Some rivers are poor quality but beaches still some of best in New Zealand

Monday 7 February 2005

Bay of Plenty rivers show the poorest quality for bathing in the region under a new grading system being introduced by Environment Bay of Plenty.

While some lakes are also not in great shape, the region’s beaches came up trumps with a large number in the top “safe for swimming” categories.

Environment Bay of Plenty’s group manager regulation and resource management, Paul Dell, says the results follow past trends and so are not a surprise. “However, they again reinforce the urgency of the work we’re doing to improve the quality of our lakes and rivers.” He says much of the policy being promoted by the regional council’s Water and Land Plan has the aim of improving the region’s inland waterways.

“On a brighter note, our beaches are still some of the best in the country”, he adds.

The Ministry for Health and the Ministry for the Environment developed the new grading system to provide a nationally consistent standard for bathing water quality.
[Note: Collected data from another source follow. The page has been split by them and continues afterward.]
-- ==== Sys2Proof/Tests/Slice0.lean ====
section
/-! SUPPORT. The model's own tests, with expected values from spec/95_test_vectors.md and the spec's worked examples, and a witness for the hypotheses of each statement. -/

namespace Sys2Proof.Tests

open Sys2Proof.Machine Sys2Proof.Spec

/-- A value read off a next state. -/
def ofNext {α : Type} (f : State → α) : Host.Outcome State Fault Refusal → Option α
  | .next s => some (f s)
  | .fault _ => none
  | .refused _ => none

/-- An initialised core whose table is the KSA_FILL table, with the cursors given. -/
def filledState (ci : Byte) (cj : Word) : State :=
  { State.reset with ready := true, gen := { table := ksaFill, cursorI := ci, cursorJ := cj } }

/-- The generator state of V-PRGA: the KSA_FILL table and the cursors given. -/
def filledGen (ci : Byte) (cj : Word) : Generator :=
  { table := ksaFill, cursorI := ci, cursorJ := cj }

/-! WellFormed: an ill-formed term for each check (R100). -/

theorem test_init_operand_refused : AsmCommand.wellFormed ⟨.cmd, .INIT, 2 ^ 28⟩ = false := by decide

theorem test_reset_operand_refused : AsmCommand.wellFormed ⟨.cmd, .RESET, 2 ^ 28⟩ = false := by decide

theorem test_generate_operand_refused :
    AsmCommand.wellFormed ⟨.ent, .GENERATE, 2 ^ 28⟩ = false := by decide

theorem test_entropy_operand_refused :
    AsmCommand.wellFormed ⟨.ent, .ADD_ENTROPY, 2 ^ 16⟩ = false := by decide

/-! Decoding: words written out from the encodings of R92 to R94, OP then ARG. -/

theorem test_decode_init : decode (0b0001_0000000000000000000100000001#32) = .instr (.init 257) := by
  decide

theorem test_decode_reset : decode (0b0010_1000000000000000000000000011#32) =
    .instr (.reset 0x8000003) := by decide

theorem test_decode_generate : decode (0b0011_1111111111111111111111111111#32) =
    .instr (.generate 268435455) := by decide

theorem test_decode_entropy : decode (0b0100_000000000000_0001001000110100#32) =
    .instr (.addEntropy 0x1234) := by decide

/-- R97, V-ENC-9 and the other end of RES. -/
theorem test_decode_reserved : decode 0x40010000 = .reserved ∧ decode 0x48000000 = .reserved := by
  decide

/-- V-ENC-10, V-ENC-11, V-ENC-12. -/
theorem test_decode_illegal : decode 0x00000000 = .illegal ∧ decode 0x50000000 = .illegal ∧
    decode 0xF1234567 = .illegal := by decide

theorem test_encode_entropy : encode (.addEntropy 0xFFFF) = 0x4000FFFF := by decide

theorem test_decodeTableWord : decodeTableWord 32 0x30000010 = some (.generate 16) ∧
    decodeTableWord 32 0x40010000 = none := by decide

/-! KSA (INIT, RESET). -/

/-- V-KSA-1: elements of the fill table. -/
theorem test_fill : Table.read ksaFill 0x0F = 0x90 ∧ Table.read ksaFill 0x80 = 0x69 ∧
    Table.read ksaFill 0xFE = 0x17 ∧ Table.read ksaFill 0xFF = 0x00 := by decide +kernel

/-- V-KSA-2: `j` and T[i] after each of the first rounds with the key "Key". -/
theorem test_mix_rounds :
    ((mixRounds [(0, 0x4B), (1, 0x65), (2, 0x79)] 3 6 0 { table := ksaFill, i := 0, j := 0 }).map
      fun m => (m.j, Table.read m.table 0x00, Table.read m.table 0x03, Table.read m.table 0x05,
        Table.read m.table 0x34, Table.read m.table 0x6F)) =
      some (0x6F, 0x3D, 0x27, 0xF0, 0xE9, 0x76) := by decide +kernel

/-- R113: both branches, at the boundary. -/
theorem test_ksaRounds : ksaRounds 1 = 256 ∧ ksaRounds 256 = 256 ∧ ksaRounds 257 = 257 := by decide

/-- V-FAULT-1: INIT 0 faults EMPTY_KEY; STATUS 0x52, FAULT_CMD the word. -/
theorem test_init_empty_key : ofNext (fun t => (statusWord t, t.faultCmd))
    (step (State.reset.withFetchWord 32 0x10000000)) = some (0x52, 0x10000000) := by decide +kernel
The system has two components, the first of which analyses historical data. It then merges the information with a general risk assessment of a bathing spot’s susceptibility to faecal contamination, such as from a nearby sewage outfall or stock. This results in a “suitability for swimming” grading, ranging from very good to very poor.

The system, which takes a cautious approach, offers a fallback position for bathing spots that do not have much monitoring data. It will help Environment Bay of Plenty identify and prioritise the sites for summer monitoring. The regional council works with health authorities and district councils to select sites.

A summary of the bathing site grades was presented to the regulation and monitoring committee meeting last Tuesday 1 February. It classified six river sites as “very good” for bathing quality, three as “good” and four with “fair” rating. Five logged as “poor” and seven as “very poor”. Six sites did not have enough data to be classified properly

Thirteen lake sites received very good, good or fair classifications while three were in the poor or very poor categories. Thirteen sites will need to be followed up for more information.

In contrast, 13 beach bathing sites are considered “very good” for bathing under the new system, with only two sites marked as poor. None fell into the lowest category.